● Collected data
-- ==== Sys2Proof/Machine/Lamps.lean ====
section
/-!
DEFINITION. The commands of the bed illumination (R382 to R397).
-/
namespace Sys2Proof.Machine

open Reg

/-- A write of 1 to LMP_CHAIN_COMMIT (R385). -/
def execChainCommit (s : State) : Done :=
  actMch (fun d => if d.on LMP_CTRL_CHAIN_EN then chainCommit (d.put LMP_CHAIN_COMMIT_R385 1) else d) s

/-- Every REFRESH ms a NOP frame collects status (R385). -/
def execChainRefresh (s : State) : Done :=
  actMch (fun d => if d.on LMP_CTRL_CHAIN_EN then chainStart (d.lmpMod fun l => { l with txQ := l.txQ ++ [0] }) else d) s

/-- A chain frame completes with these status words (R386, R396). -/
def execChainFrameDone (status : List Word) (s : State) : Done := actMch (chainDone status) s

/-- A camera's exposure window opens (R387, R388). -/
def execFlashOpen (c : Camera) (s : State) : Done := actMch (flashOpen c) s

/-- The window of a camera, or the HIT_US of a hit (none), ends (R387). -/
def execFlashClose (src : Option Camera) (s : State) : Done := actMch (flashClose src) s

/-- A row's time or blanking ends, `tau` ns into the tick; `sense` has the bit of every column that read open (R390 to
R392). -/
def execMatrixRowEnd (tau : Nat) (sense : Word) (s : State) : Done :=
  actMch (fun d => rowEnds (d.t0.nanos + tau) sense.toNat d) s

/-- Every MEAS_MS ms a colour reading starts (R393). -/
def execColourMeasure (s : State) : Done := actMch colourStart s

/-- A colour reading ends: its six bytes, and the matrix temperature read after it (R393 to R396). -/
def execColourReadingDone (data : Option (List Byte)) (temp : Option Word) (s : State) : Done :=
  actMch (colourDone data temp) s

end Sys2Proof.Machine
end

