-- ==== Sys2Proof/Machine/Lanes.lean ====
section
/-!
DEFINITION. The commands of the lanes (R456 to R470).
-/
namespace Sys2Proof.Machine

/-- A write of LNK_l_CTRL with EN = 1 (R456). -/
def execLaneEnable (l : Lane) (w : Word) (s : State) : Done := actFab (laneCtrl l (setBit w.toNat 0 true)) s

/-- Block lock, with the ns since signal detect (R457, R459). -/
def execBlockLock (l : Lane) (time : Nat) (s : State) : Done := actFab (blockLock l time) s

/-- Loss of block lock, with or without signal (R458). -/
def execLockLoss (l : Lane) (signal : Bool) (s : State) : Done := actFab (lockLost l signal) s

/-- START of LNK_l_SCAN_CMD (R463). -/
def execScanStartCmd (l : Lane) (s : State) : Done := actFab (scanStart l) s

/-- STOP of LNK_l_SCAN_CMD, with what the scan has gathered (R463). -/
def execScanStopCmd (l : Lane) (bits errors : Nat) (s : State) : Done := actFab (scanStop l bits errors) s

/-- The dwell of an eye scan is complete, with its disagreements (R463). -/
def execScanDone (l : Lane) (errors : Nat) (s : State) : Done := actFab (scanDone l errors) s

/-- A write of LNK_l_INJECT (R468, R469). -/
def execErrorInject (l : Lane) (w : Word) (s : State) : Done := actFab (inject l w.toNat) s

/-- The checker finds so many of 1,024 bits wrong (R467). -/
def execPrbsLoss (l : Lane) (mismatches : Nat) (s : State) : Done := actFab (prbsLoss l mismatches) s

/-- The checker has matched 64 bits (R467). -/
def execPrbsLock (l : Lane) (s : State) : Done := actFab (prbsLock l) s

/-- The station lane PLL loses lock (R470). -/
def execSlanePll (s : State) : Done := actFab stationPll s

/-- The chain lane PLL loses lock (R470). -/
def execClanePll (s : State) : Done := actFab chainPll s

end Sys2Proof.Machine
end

● What is needed
Repeat only the lines above, from the first line of the entries through the line that contains "def execChainCommit (s", including both ends.

● Result
-- ==== Sys2Proof/Machine/Lamps.lean ====
section
/-!
DEFINITION. The commands of the bed illumination (R382 to R397).
-/
namespace Sys2Proof.Machine

open Reg

/-- A write of 1 to LMP_CHAIN_COMMIT (R385). -/
def execChainCommit (s : State) : Done :=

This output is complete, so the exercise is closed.